Matrix splitting and ideals in $\mathcal{B}(\mathcal{H})$

TL;DR

This paper explores how the membership of an operator in an ideal relates to its matrix block components, establishing conditions under which these components also belong to the ideal, especially in block band matrix forms.

Contribution

It provides new theorems linking ideal membership of an operator to its matrix block diagonals and their sums, especially in block band matrix representations.

Findings

Operators in an ideal have their block diagonals in the ideal.

Sum of block diagonals lies in the arithmetic mean closure of the ideal.

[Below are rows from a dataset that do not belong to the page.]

theorem execMemFreq_inv {c : Cmd} : OutInv (execMemFreq c s) :=
  mervan_inv (fun _ _ _ h => doneInv_ite (no_inv _ _ _ _ h) (doneInv_ite (no_inv _ _ _ _ h) (doneInv_ite
    (doneInv_ite (no_inv _ _ _ _ h) (doneInv_later (modDram_inv _ _ (fun _ => rfl) h))) (doneInv_ite
    (doneInv_reply (noteReady_inv _ _ (modDram_inv _ _ (fun _ => rfl) h))) (doneInv_later (startMemWork_inv _ _ _ h)))))) hI

theorem execMemTrain_inv {c : Cmd} : OutInv (execMemTrain c s) :=
  mervan_inv (fun _ _ _ h => doneInv_ite (ok_inv _ _ h) (doneInv_ite (no_inv _ _ _ _ h) (doneInv_ite
    (doneInv_reply (noteReady_inv _ _ (modDram_inv _ _ (fun _ => rfl) h))) (doneInv_later (startMemWork_inv _ _ _ h))))) hI

theorem execMemFence_inv {c : Cmd} : OutInv (execMemFence c s) :=
  mervan_inv (fun _ _ _ h => doneInv_ite (doneInv_later h) (ok_inv _ _ h)) hI

theorem execMemQos_inv {c : Cmd} : OutInv (execMemQos c s) :=
  mervan_inv (fun _ _ _ h => done_inv _ (modDram_inv _ _ (fun _ => rfl) h)) hI

theorem execMemRowhammer_inv {c : Cmd} : OutInv (execMemRowhammer c s) :=
  mervan_inv (fun _ _ _ h => done_inv _ (modDram_inv _ _ (fun _ => rfl) h)) hI

theorem execMemScrub_inv {c : Cmd} : OutInv (execMemScrub c s) :=
  mervan_inv (fun _ _ _ h => done_inv _ (modDram_inv _ _ (fun _ => rfl) h)) hI

theorem execMemErrors_inv {c : Cmd} : OutInv (execMemErrors c s) :=
  mervan_inv (fun _ _ _ h => ok_inv _ _ (dramWrite_inv _ _ _ _ (modDram_inv _ _ (fun _ => rfl) h))) hI

/-! The rows of Drive.lean -/

theorem execWaveLoad_inv {c : Cmd} : OutInv (execWaveLoad c s) := by
  unfold execWaveLoad
  refine mervan_inv (fun _ _ _ h => ?_) hI
  dsimp only
  split
  · exact answerImage_inv _ _ h
  · exact doneInv_ite (loadForRepeat_inv _ _ _ _ _ h) (loadForJob_inv _ _ _ _ _ h)

theorem execWaveTrim_inv {c : Cmd} : OutInv (execWaveTrim c s) :=
  mervan_inv (fun _ _ _ h => doneInv_ite (no_inv _ _ _ _ h) (done_inv _ h.update)) hI

theorem execWaveLimits_inv {c : Cmd} : OutInv (execWaveLimits c s) :=
  mervan_inv (fun _ _ _ h => doneInv_ite (no_inv _ _ _ _ h) (doneInv_ite (no_inv _ _ _ _ h) (done_inv _ h.update))) hI

theorem execWaveConfig_inv {c : Cmd} : OutInv (execWaveConfig c s) :=
  mervan_inv (fun _ _ _ h => doneInv_ite (no_inv _ _ _ _ h) (done_inv _ (modDrive_inv _ _ _ h))) hI

theorem execDacCalibrate_inv {c : Cmd} : OutInv (execDacCalibrate c s) := by
  unfold execDacCalibrate
  refine mervan_inv (fun _ _ _ h => ?_) hI
  refine doneInv_ite (no_inv _ _ _ _ h) (doneInv_ite (no_inv _ _ _ _ h) ?_)
  dsimp only
  split
  · exact doneInv_ite (no_inv _ _ _ _ h) (doneInv_later (beginCal_inv _ _ _ h))
  · exact doneInv_later (beginCal_inv _ _ _ h)

theorem execDacStatus_inv {c : Cmd} : OutInv (execDacStatus c s) :=
  mervan_inv (fun _ _ _ h => doneInv_ite (no_inv _ _ _ _ h) (ok_inv _ _ h)) hI

theorem execDacRotation_inv {c : Cmd} : OutInv (execDacRotation c s) :=
  mervan_inv (fun _ _ _ h => doneInv_ite (no_inv _ _ _ _ h) (done_inv _ (modGroup_inv _ _ _ h))) hI

theorem execRotationTimer_inv {g : Group} : OutInv (execRotationTimer g s) := by
  unfold execRotationTimer
  refine outInv_ite ?_ (outInv_next hI)
  split
  · refine outInv_next ?_
    split
    · exact awaitHandover_inv _ _ _ _ (modGroup_inv _ _ _ hI)
    · exact modGroup_inv _ _ _ hI

theorem execHandover_inv {g : Group} : OutInv (execHandover g s) := by
  unfold execHandover
  dsimp only
  split
  · exact outInv_next hI
  · exact outInv_ite (outInv_next (modDrive_inv _ _ _ (modGroup_inv _ _ _ hI))) (outInv_next hI)

theorem execCalibrationRunDone_inv {g : Group} {run : CalRun} : OutInv (execCalibrationRunDone g run s) := by
  unfold execCalibrationRunDone
  extract_lets d x
  split
  · exact outInv_next hI
  · refine outInv_ite (outInv_next hI) ?_
    split
    · exact outInv_next (modGroup_inv _ _ _ hI)
    · split
      have hd := pair_inv ‹_› (meanTrim_inv _ _ _ hI)
      split
      exact outInv_next (calEnds_inv _ _ _ _ (pair_inv ‹_› (meanTrim_inv _ _ _ hd)))

theorem execMonitorVisit_inv {h : Head} {sense isen therm : Nat} :
    OutInv (execMonitorVisit h sense isen therm s) := by
  unfold execMonitorVisit
  extract_lets d x bad sb ib tb visited measured deviated faulted
  have hm : Inv measured := modDrive_inv _ _ _ (modGroup_inv _ _ _ hI)
  have hd : Inv deviated := inv_ite (driveDeviation_inv _ _ hm) hm
  have hf : Inv faulted := inv_ite (driveFault_inv _ _ _ hd) hd
  exact outInv_ite (outInv_next (inv_ite (driveFault_inv _ _ _ hf) hf)) (outInv_next hI)

theorem execHvConfig_inv {c : Cmd} {modes : List BusResult} : OutInv (execHvConfig c modes s) :=
  mervan_inv (fun _ _ _ h => doneInv_ite (no_inv _ _ _ _ h) (doneInv_ite (no_inv _ _ _ _ h) (doneInv_ite (no_inv _ _ _ _ h)
    (doneInv_ite (no_inv _ _ _ _ (readModes_inv _ _ _ h)) (doneInv_ite (no_inv _ _ _ _ (readModes_inv _ _ _ h)) (done_inv _
    (noteReady_inv _ _ (inv_foldl _ _ _ (fun _ _ h => pmbWrite_inv _ _ _ _ h) (readModes_inv _ _ _ h).update)))))))) hI

theorem execHvPower_inv {c : Cmd} : OutInv (execHvPower c s) :=
  mervan_inv (fun _ _ _ h => doneInv_ite (no_inv _ _ _ _ h) (doneInv_ite (no_inv _ _ _ _ h) (doneInv_ite (no_inv _ _ _ _ h)
    (doneInv_ite (no_inv _ _ _ _ h) (doneInv_ite (doneInv_ite (ok_inv _ _ (clearSupplyInhibit_inv _ h)) (doneInv_later
    (nextStep_inv _ h.update))) (ok_inv _ _ (noteReady_inv _ _ (turnOff_inv _ _ (supplyInhibit_inv _ _ h))))))))) hI

theorem execHvStepGood_inv {k : Supply} : OutInv (execHvStepGood k s) := by
  unfold execHvStepGood
  extract_lets d was e _ f
  have hf : Inv f := hI.update
  exact outInv_ite (outInv_next (noteReady_inv _ _ (inv_ite (sequenceDone_inv _ hf) hf))) (outInv_next hI)

theorem execOnDelayExpiry_inv : OutInv (execOnDelayExpiry s) := outInv_ite (outInv_next (nextStep_inv _ hI)) (outInv_next hI)

theorem execPgTimeout_inv {k : Supply} : OutInv (execPgTimeout k s) :=
  outInv_ite (outInv_next (noteReady_inv _ _ (finishWork_inv _ _ _ (raise_inv _ _ _ (turnOff_inv _ _ hI).update)))) (outInv_next hI)

theorem execHvLimits_inv {c : Cmd} : OutInv (execHvLimits c s) := by
  unfold execHvLimits
  refine mervan_inv (fun _ _ _ h => ?_) hI
  refine doneInv_ite (no_inv _ _ _ _ h) ?_
  split
  · exact no_inv _ _ _ _ h
  · exact done_inv _ (modSup_inv _ _ _ (pmbWrite_inv _ _ _ _ h))

theorem execHvStatus_inv {c : Cmd} : OutInv (execHvStatus c s) := mervan_inv (fun _ _ _ h => ok_inv _ _ h) hI

theorem execPmbusStatusPoll_inv {k : Supply} {result : BusResult} : OutInv (execPmbusStatusPoll k result s) := by
  unfold execPmbusStatusPoll
  dsimp only
  split
  · exact outInv_ite (outInv_next (noteReady_inv _ _ (pmbRead_inv _ _ _ _ _ (fun _ _ h => takeStatusWord_inv _ _ _ _ h) (inv_ite
      (adoptSupplies_inv _ _ hI) (retryWrites_inv _ _ _ hI))))) (outInv_next hI)
  · exact outInv_next hI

Principal ideal generated by an operator equals sum of ideals generated by its block diagonals.

Abstract

We investigate the relationship between ideal membership of an operator and its pieces relative to several canonical types of partitions of the entries of its matrix representation with respect to a given orthonormal basis. Our main theorems establish that if $T$ lies in an ideal $\mathcal{I}$, then $\sum P_n T P_n$ (or more generally $\sum Q_n T P_n$) lies in the arithmetic mean closure of $\mathcal{I}$ whenever $\{P_n\}$ (and also $\{Q_n\}$) is a sequence of mutually orthogonal projections; and in any basis for which $T$ is a block band matrix, in particular, when in Patnaik--Petrovic--Weiss universal block tridiagonal form, then all the sub/super/main-block diagonals of $T$ are in $\mathcal{I}$. And in particular, the principal ideal generated by this $T$ is the finite sum of the principal ideals generated by each sub/super/main-block diagonals.